Migration Scenarios for Mergers and Acquisitions

M&A and Divestitures - The business context

For mergers and acquisitions, you are integrating one organization into an existing organization, or merging two organizations into a new organization and taking the best of both worlds. You need to In most scenarios the organization already has some of the infrastructure in place, HR, Finance, Facilities. On the negative side there is often some redundancy, and it is difficult to figure out what stays and what goes.

For divestitures, we are selling a business unit to become a new standalone organization or transitioning it to another existing organization. Some positives would be a new organization opens an array of possibilities, whereas negatives would be less-defined processes and the potential need to build from the ground up.

One thing to note. This advice only references SharePoint and Teams. Exchange is its own thing and often is a separate project. We are speaking here mainly about the intranet/collaboration sites and how best to approach that scenario.

Typical Steps

Regardless of which direction you’re going, we strongly recommend that you do content inventory first. For example, how many sites do you have? What is the breakdown of communication sites vs team sites? What types of content is there and how much of it is there. This helps determine what sites will be heavy lifts vs. simple migrations. It is also important to do a solution inventory, especially for a tenant where there’s been a lot of custom development and there are things in the app catalog either internally developed or third-party solutions. An inventory of users should also be done to determine who the involved people are in this different reorganization and who maps to what domain.

Common Nuts and Bolts

We must have our users figured out for M&A or divestitures. From the M&A perspective, company A bought company B. It’s important to make sure that the company B users are created in company A before we start migrating content. We move the content over with whatever tool, we mostly use ShareGate. We must make sure the new users are created and that we’ve got a mapping somewhere. This makes sure that we don’t loose version history and traceability for content even if those users don’t end up working or leaving company A.

From the divestiture perspective, it will be the other way around. Company A has a thousand users and company B is going to be split off into 100 users, we need to know who those 100 users are. Either way, the user bit will need to be understood.

For information architecture, if you are bringing things in, you want to know what the destination information architecture is and make sure that if you want to make any changes to your stuff when it comes in, you do that. If you’re divesting, it’s a chance to figure out some things you wish you hadn’t done that you can do differently.

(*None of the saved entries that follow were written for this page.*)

/-- The last request of a sequence has been settled. -/
def seqDone (after : AfterRails) (s : State) : State :=
  match s.power.seq with
  | .idle => s
  | .enter _ | .wakeReturn _ =>
    let s := { s with power := { s.power with seq := .idle } }
    match s.power.wakePending with
    | some c => if s.power.state = 2 ∨ s.power.state = 3 then beginWake 0 c s else s
    | none => s
  | .wakeSleep =>
    match after with
    | .fails c => wakeFail (failStep 2 c) c 0 0 s
    | _ => wakeFromSleep s
  | .wakeDeep =>
    match after with
    | .fails c => wakeFail (failStep 3 c) c 0 0 s
    | .retention item f => retentionLost item f s
    | .good => wakeFromDeep s

/-- The sequence goes on with its next request. -/
def sendNext (after : AfterRails) (s : State) : State :=
  let s := { s with power := { s.power with req := none } }
  if s.power.todo.isEmpty then seqDone after s else startRail s

/-- PMBUS_ACK (R504). -/
def railAck (status : BitVec 16) (good : Bool) (mv : Nat) (after : AfterRails) (s : State) : State :=
  match s.power.req with
  | some r => if acknowledges s r status good mv then sendNext after (applyRail r s) else s
  | none => s

def execPmbusAck (dt : Nat) (poll : RailPoll) (after : AfterRails) (s : State) : Host.Outcome State Fault Refusal :=
  ok (railAck poll.status poll.good poll.mv after (tick dt s))

/-- PMBUS_TIMEOUT (R505, R508, R515): CLEAR_FAULTS and the request again, at most three times. -/
def railTimeout (r : RailReq) (status : BitVec 16) (s : State) : State :=
  let back : Bool := match s.power.seq with | .wakeReturn _ => true | _ => false
  if r.attempt < (if back then 1 else 4) then
    railRequest { r with attempt := r.attempt + 1, sentAt := s.time.now } (emit (.pmbus r.rail 3 0) s)
  else
    let s := railEvent r.rail 1 1 status s
    match s.power.seq with
    | .wakeSleep => wakeFail 2 1 r.rail status s
    | .wakeDeep => wakeFail 2 1 r.rail status s
    | _ => sendNext .good s

def execPmbusTimeout (dt : Nat) (status : BitVec 16) (s : State) : Host.Outcome State Fault Refusal :=
  let s := tick dt s
  match s.power.req with
  | none => ok s
  | some r => guardOk (decide (r.sentAt + 2 * ms ≤ s.time.now)) (railTimeout r status) s

/-- R522: number of the 32.768 kHz crystal cycle of a time in ps. -/
def crystalCycle (t : Nat) : Nat := t * 32768 / sec

/-- R522: a WAKE edge in the crystal cycle in which the timer has started a wake makes it a wake by WAKE. -/
def joinWake (s : State) : State :=
  if s.power.wakeBy = 1 ∧ crystalCycle s.power.wakeAt = crystalCycle s.time.now then { s with power := { s.power with wakeBy := 0 } } else s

It is a chance to start fresh!

Lastly, it’s important to get your business users involved as early as possible to test how the migration is going. We know the technology, we know the mechanics but the business users know the content which is important.

Divestitures - Technical nuts and bolts, and lessons learned

We have to create a new tenant from scratch, with company A being very large, a thousand people, and company B is being divested out into its own entity. We will now have to come up with company B’s tenant, including namespaces, automation for site creation, flows and power apps, etc.

M&A - Technical nuts and bolts, and lessons learned

The idea here is to have a small little company, and then a big company buys and acquires the small company. So what does and doesn’t work? If you have custom code it’s important to review that code and make sure it was done correctly and that there are no hard coded tenant names or URLs in there. You want to make sure you look for security issues. Don’t just bring the data over, instead check out templates.

Keep in mind, whether it’s an M&A or divestiture or any kind of migration piece, it’s an inflection point for you to look at what’s going on with everything from your content, your site templates, your document templates, your information architecture. Do a review and see what is working and what isn’t. Look at the content to see whether or not it’s being used and if it meets your needs because there’s always going to be something that’s working and something that’s not. Resist the urge to just “Lift and Shift”.

Things to do before a migration

  • Run a Pre-Check using your migration tool
    • This catches errors and issues before you start migrating a TB of data.
  • Create the old company users, even if they’re gone
    • This ensures you keep a consistent version history on documents even for users that are no longer with the company. Delete these users after the migration is complete.
  • Create a test site and do the migration into that first
  • If you have classic sites migrate them. Modern is the supported user interface now. Take this opportunity to reduce the technical debt at the start.